TASK ITEM
Begin at the line containing "c.everCommitted := rfl" in the data below and go on through the line containing "c.posted := rfl", repeating each line exactly; include both ends and no other line.

INFORMATION SHOWN
/-! ## setTrust -/

@[simp] theorem Chip.now_setTrust (c : Chip) (t : TrustRegion) : (c.setTrust t).now = c.now := rfl
@[simp] theorem Chip.nt_setTrust (c : Chip) (t : TrustRegion) : (c.setTrust t).nt = c.nt := rfl
@[simp] theorem Chip.regs_setTrust (c : Chip) (t : TrustRegion) : (c.setTrust t).regs = c.regs := rfl
@[simp] theorem Chip.store_setTrust (c : Chip) (t : TrustRegion) : (c.setTrust t).store = c.store := rfl
@[simp] theorem Chip.staged_setTrust (c : Chip) (t : TrustRegion) : (c.setTrust t).staged = c.staged := rfl
@[simp] theorem Chip.tables_setTrust (c : Chip) (t : TrustRegion) : (c.setTrust t).tables = c.tables := rfl
@[simp] theorem Chip.tableStore_setTrust (c : Chip) (t : TrustRegion) : (c.setTrust t).tableStore = c.tableStore := rfl
@[simp] theorem Chip.tableStaged_setTrust (c : Chip) (t : TrustRegion) : (c.setTrust t).tableStaged = c.tableStaged := rfl
@[simp] theorem Chip.everCommitted_setTrust (c : Chip) (t : TrustRegion) : (c.setTrust t).everCommitted = c.everCommitted := rfl
@[simp] theorem Chip.counters_setTrust (c : Chip) (t : TrustRegion) : (c.setTrust t).counters = c.counters := rfl
@[simp] theorem Chip.copies_setTrust (c : Chip) (t : TrustRegion) : (c.setTrust t).copies = c.copies := rfl
@[simp] theorem Chip.latch_setTrust (c : Chip) (t : TrustRegion) : (c.setTrust t).latch = c.latch := rfl
@[simp] theorem Chip.hold_setTrust (c : Chip) (t : TrustRegion) : (c.setTrust t).hold = c.hold := rfl
@[simp] theorem Chip.posted_setTrust (c : Chip) (t : TrustRegion) : (c.setTrust t).posted = c.posted := rfl
@[simp] theorem Chip.timers_setTrust (c : Chip) (t : TrustRegion) : (c.setTrust t).timers = c.timers := rfl
@[simp] theorem Chip.lastFrame_setTrust (c : Chip) (t : TrustRegion) : (c.setTrust t).lastFrame = c.lastFrame := rfl
@[simp] theorem Chip.freeCtr_setTrust (c : Chip) (t : TrustRegion) : (c.setTrust t).freeCtr = c.freeCtr := rfl
@[simp] theorem Chip.emitted_setTrust (c : Chip) (t : TrustRegion) : (c.setTrust t).emitted = c.emitted := rfl
@[simp] theorem Chip.power_setTrust (c : Chip) (t : TrustRegion) : (c.setTrust t).power = c.power := rfl
@[simp] theorem Chip.itm_setTrust (c : Chip) (t : TrustRegion) : (c.setTrust t).itm = c.itm := rfl
@[simp] theorem Chip.pins_setTrust (c : Chip) (t : TrustRegion) : (c.setTrust t).pins = c.pins := rfl
@[simp] theorem Chip.tal_setTrust (c : Chip) (t : TrustRegion) : (c.setTrust t).tal = c.tal := rfl
@[simp] theorem Chip.lineA_setTrust (c : Chip) (t : TrustRegion) : (c.setTrust t).lineA = c.lineA := rfl
@[simp] theorem Chip.lineB_setTrust (c : Chip) (t : TrustRegion) : (c.setTrust t).lineB = c.lineB := rfl
@[simp] theorem Chip.twoEnded_setTrust (c : Chip) (t : TrustRegion) : (c.setTrust t).twoEnded = c.twoEnded := rfl
@[simp] theorem Chip.sorter_setTrust (c : Chip) (t : TrustRegion) : (c.setTrust t).sorter = c.sorter := rfl
@[simp] theorem Chip.cooper_setTrust (c : Chip) (t : TrustRegion) : (c.setTrust t).cooper = c.cooper := rfl
@[simp] theorem Chip.meters_setTrust (c : Chip) (t : TrustRegion) : (c.setTrust t).meters = c.meters := rfl
@[simp] theorem Chip.drover_setTrust (c : Chip) (t : TrustRegion) : (c.setTrust t).drover = c.drover := rfl
@[simp] theorem Chip.boot_setTrust (c : Chip) (t : TrustRegion) : (c.setTrust t).boot = c.boot := rfl
@[simp] theorem Chip.flash_setTrust (c : Chip) (t : TrustRegion) : (c.setTrust t).flash = c.flash := rfl
@[simp] theorem Chip.tribs_setTrust (c : Chip) (t : TrustRegion) : (c.setTrust t).tribs = c.tribs := rfl
@[simp] theorem Chip.conts_setTrust (c : Chip) (t : TrustRegion) : (c.setTrust t).conts = c.conts := rfl
@[simp] theorem Chip.tsi_setTrust (c : Chip) (t : TrustRegion) : (c.setTrust t).tsi = c.tsi := rfl
@[simp] theorem Chip.time_setTrust (c : Chip) (t : TrustRegion) : (c.setTrust t).time = c.time := rfl
@[simp] theorem Chip.cfg_setTrust (c : Chip) (t : TrustRegion) : (c.setTrust t).cfg = c.cfg := rfl
@[simp] theorem Chip.ports_setTrust (c : Chip) (t : TrustRegion) : (c.setTrust t).ports = c.ports := rfl
@[simp] theorem Chip.mdio_setTrust (c : Chip) (t : TrustRegion) : (c.setTrust t).mdio = c.mdio := rfl
@[simp] theorem Chip.stampLatch_setTrust (c : Chip) (t : TrustRegion) : (c.setTrust t).stampLatch = c.stampLatch := rfl
@[simp] theorem Chip.host_setTrust (c : Chip) (t : TrustRegion) : (c.setTrust t).host = c.host := rfl
@[simp] theorem Chip.keys_setTrust (c : Chip) (t : TrustRegion) : (c.setTrust t).keys = c.keys := rfl
@[simp] theorem Chip.i2c_setTrust (c : Chip) (t : TrustRegion) : (c.setTrust t).i2c = c.i2c := rfl
@[simp] theorem Chip.mgtWrote_setTrust (c : Chip) (t : TrustRegion) : (c.setTrust t).mgtWrote = c.mgtWrote := rfl
@[simp] theorem Chip.lockWritten_setTrust (c : Chip) (t : TrustRegion) : (c.setTrust t).lockWritten = c.lockWritten := rfl

/-! ## A line changed -/

@[simp] theorem Chip.now_modLine (c : Chip) (x : Line) (g : LineState → LineState) : (c.modLine x g).now = c.now := by cases x <;> rfl
@[simp] theorem Chip.nt_modLine (c : Chip) (x : Line) (g : LineState → LineState) : (c.modLine x g).nt = c.nt := by cases x <;> rfl
@[simp] theorem Chip.regs_modLine (c : Chip) (x : Line) (g : LineState → LineState) : (c.modLine x g).regs = c.regs := by cases x <;> rfl
@[simp] theorem Chip.store_modLine (c : Chip) (x : Line) (g : LineState → LineState) : (c.modLine x g).store = c.store := by cases x <;> rfl
@[simp] theorem Chip.staged_modLine (c : Chip) (x : Line) (g : LineState → LineState) : (c.modLine x g).staged = c.staged := by cases x <;> rfl
@[simp] theorem Chip.tables_modLine (c : Chip) (x : Line) (g : LineState → LineState) : (c.modLine x g).tables = c.tables := by cases x <;> rfl
@[simp] theorem Chip.tableStore_modLine (c : Chip) (x : Line) (g : LineState → LineState) : (c.modLine x g).tableStore = c.tableStore := by cases x <;> rfl
@[simp] theorem Chip.tableStaged_modLine (c : Chip) (x : Line) (g : LineState → LineState) : (c.modLine x g).tableStaged = c.tableStaged := by cases x <;> rfl
@[simp] theorem Chip.everCommitted_modLine (c : Chip) (x : Line) (g : LineState → LineState) : (c.modLine x g).everCommitted = c.everCommitted := by cases x <;> rfl
@[simp] theorem Chip.counters_modLine (c : Chip) (x : Line) (g : LineState → LineState) : (c.modLine x g).counters = c.counters := by cases x <;> rfl
@[simp] theorem Chip.copies_modLine (c : Chip) (x : Line) (g : LineState → LineState) : (c.modLine x g).copies = c.copies := by cases x <;> rfl
@[simp] theorem Chip.latch_modLine (c : Chip) (x : Line) (g : LineState → LineState) : (c.modLine x g).latch = c.latch := by cases x <;> rfl
@[simp] theorem Chip.hold_modLine (c : Chip) (x : Line) (g : LineState → LineState) : (c.modLine x g).hold = c.hold := by cases x <;> rfl
@[simp] theorem Chip.posted_modLine (c : Chip) (x : Line) (g : LineState → LineState) : (c.modLine x g).posted = c.posted := by cases x <;> rfl
@[simp] theorem Chip.timers_modLine (c : Chip) (x : Line) (g : LineState → LineState) : (c.modLine x g).timers = c.timers := by cases x <;> rfl
@[simp] theorem Chip.lastFrame_modLine (c : Chip) (x : Line) (g : LineState → LineState) : (c.modLine x g).lastFrame = c.lastFrame := by cases x <;> rfl
@[simp] theorem Chip.freeCtr_modLine (c : Chip) (x : Line) (g : LineState → LineState) : (c.modLine x g).freeCtr = c.freeCtr := by cases x <;> rfl
@[simp] theorem Chip.emitted_modLine (c : Chip) (x : Line) (g : LineState → LineState) : (c.modLine x g).emitted = c.emitted := by cases x <;> rfl
@[simp] theorem Chip.power_modLine (c : Chip) (x : Line) (g : LineState → LineState) : (c.modLine x g).power = c.power := by cases x <;> rfl
@[simp] theorem Chip.itm_modLine (c : Chip) (x : Line) (g : LineState → LineState) : (c.modLine x g).itm = c.itm := by cases x <;> rfl
@[simp] theorem Chip.pins_modLine (c : Chip) (x : Line) (g : LineState → LineState) : (c.modLine x g).pins = c.pins := by cases x <;> rfl
@[simp] theorem Chip.tal_modLine (c : Chip) (x : Line) (g : LineState → LineState) : (c.modLine x g).tal = c.tal := by cases x <;> rfl
@[simp] theorem Chip.trust_modLine (c : Chip) (x : Line) (g : LineState → LineState) : (c.modLine x g).trust = c.trust := by cases x <;> rfl
@[simp] theorem Chip.twoEnded_modLine (c : Chip) (x : Line) (g : LineState → LineState) : (c.modLine x g).twoEnded = c.twoEnded := by cases x <;> rfl
@[simp] theorem Chip.sorter_modLine (c : Chip) (x : Line) (g : LineState → LineState) : (c.modLine x g).sorter = c.sorter := by cases x <;> rfl
@[simp] theorem Chip.cooper_modLine (c : Chip) (x : Line) (g : LineState → LineState) : (c.modLine x g).cooper = c.cooper := by cases x <;> rfl
@[simp] theorem Chip.meters_modLine (c : Chip) (x : Line) (g : LineState → LineState) : (c.modLine x g).meters = c.meters := by cases x <;> rfl
@[simp] theorem Chip.drover_modLine (c : Chip) (x : Line) (g : LineState → LineState) : (c.modLine x g).drover = c.drover := by cases x <;> rfl
@[simp] theorem Chip.boot_modLine (c : Chip) (x : Line) (g : LineState → LineState) : (c.modLine x g).boot = c.boot := by cases x <;> rfl
@[simp] theorem Chip.flash_modLine (c : Chip) (x : Line) (g : LineState → LineState) : (c.modLine x g).flash = c.flash := by cases x <;> rfl
@[simp] theorem Chip.tribs_modLine (c : Chip) (x : Line) (g : LineState → LineState) : (c.modLine x g).tribs = c.tribs := by cases x <;> rfl
@[simp] theorem Chip.conts_modLine (c : Chip) (x : Line) (g : LineState → LineState) : (c.modLine x g).conts = c.conts := by cases x <;> rfl
@[simp] theorem Chip.tsi_modLine (c : Chip) (x : Line) (g : LineState → LineState) : (c.modLine x g).tsi = c.tsi := by cases x <;> rfl
@[simp] theorem Chip.time_modLine (c : Chip) (x : Line) (g : LineState → LineState) : (c.modLine x g).time = c.time := by cases x <;> rfl
@[simp] theorem Chip.cfg_modLine (c : Chip) (x : Line) (g : LineState → LineState) : (c.modLine x g).cfg = c.cfg := by cases x <;> rfl
@[simp] theorem Chip.ports_modLine (c : Chip) (x : Line) (g : LineState → LineState) : (c.modLine x g).ports = c.ports := by cases x <;> rfl
@[simp] theorem Chip.mdio_modLine (c : Chip) (x : Line) (g : LineState → LineState) : (c.modLine x g).mdio = c.mdio := by cases x <;> rfl
@[simp] theorem Chip.stampLatch_modLine (c : Chip) (x : Line) (g : LineState → LineState) : (c.modLine x g).stampLatch = c.stampLatch := by cases x <;> rfl
@[simp] theorem Chip.host_modLine (c : Chip) (x : Line) (g : LineState → LineState) : (c.modLine x g).host = c.host := by cases x <;> rfl
@[simp] theorem Chip.keys_modLine (c : Chip) (x : Line) (g : LineState → LineState) : (c.modLine x g).keys = c.keys := by cases x <;> rfl
@[simp] theorem Chip.i2c_modLine (c : Chip) (x : Line) (g : LineState → LineState) : (c.modLine x g).i2c = c.i2c := by cases x <;> rfl
@[simp] theorem Chip.mgtWrote_modLine (c : Chip) (x : Line) (g : LineState → LineState) : (c.modLine x g).mgtWrote = c.mgtWrote := by cases x <;> rfl
@[simp] theorem Chip.lockWritten_modLine (c : Chip) (x : Line) (g : LineState → LineState) : (c.modLine x g).lockWritten = c.lockWritten := by cases x <;> rfl

@[simp] theorem Chip.line_modLine_same (c : Chip) (x : Line) (g : LineState → LineState) : (c.modLine x g).line x = g (c.line x) := by cases x <;> rfl
@[simp] theorem Chip.line_modLine_other (c : Chip) (x : Line) (g : LineState → LineState) : (c.modLine x g).line x.other = c.line x.other := by cases x <;> rfl

end Sys2Proof.Machine
end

EXERCISE RESULT
@[simp] theorem Chip.everCommitted_setTrust (c : Chip) (t : TrustRegion) : (c.setTrust t).everCommitted = c.everCommitted := rfl
@[simp] theorem Chip.counters_setTrust (c : Chip) (t : TrustRegion) : (c.setTrust t).counters = c.counters := rfl
@[simp] theorem Chip.copies_setTrust (c : Chip) (t : TrustRegion) : (c.setTrust t).copies = c.copies := rfl
@[simp] theorem Chip.latch_setTrust (c : Chip) (t : TrustRegion) : (c.setTrust t).latch = c.latch := rfl
@[simp] theorem Chip.hold_setTrust (c : Chip) (t : TrustRegion) : (c.setTrust t).hold = c.hold := rfl
@[simp] theorem Chip.posted_setTrust (c : Chip) (t : TrustRegion) : (c.setTrust t).posted = c.posted := rfl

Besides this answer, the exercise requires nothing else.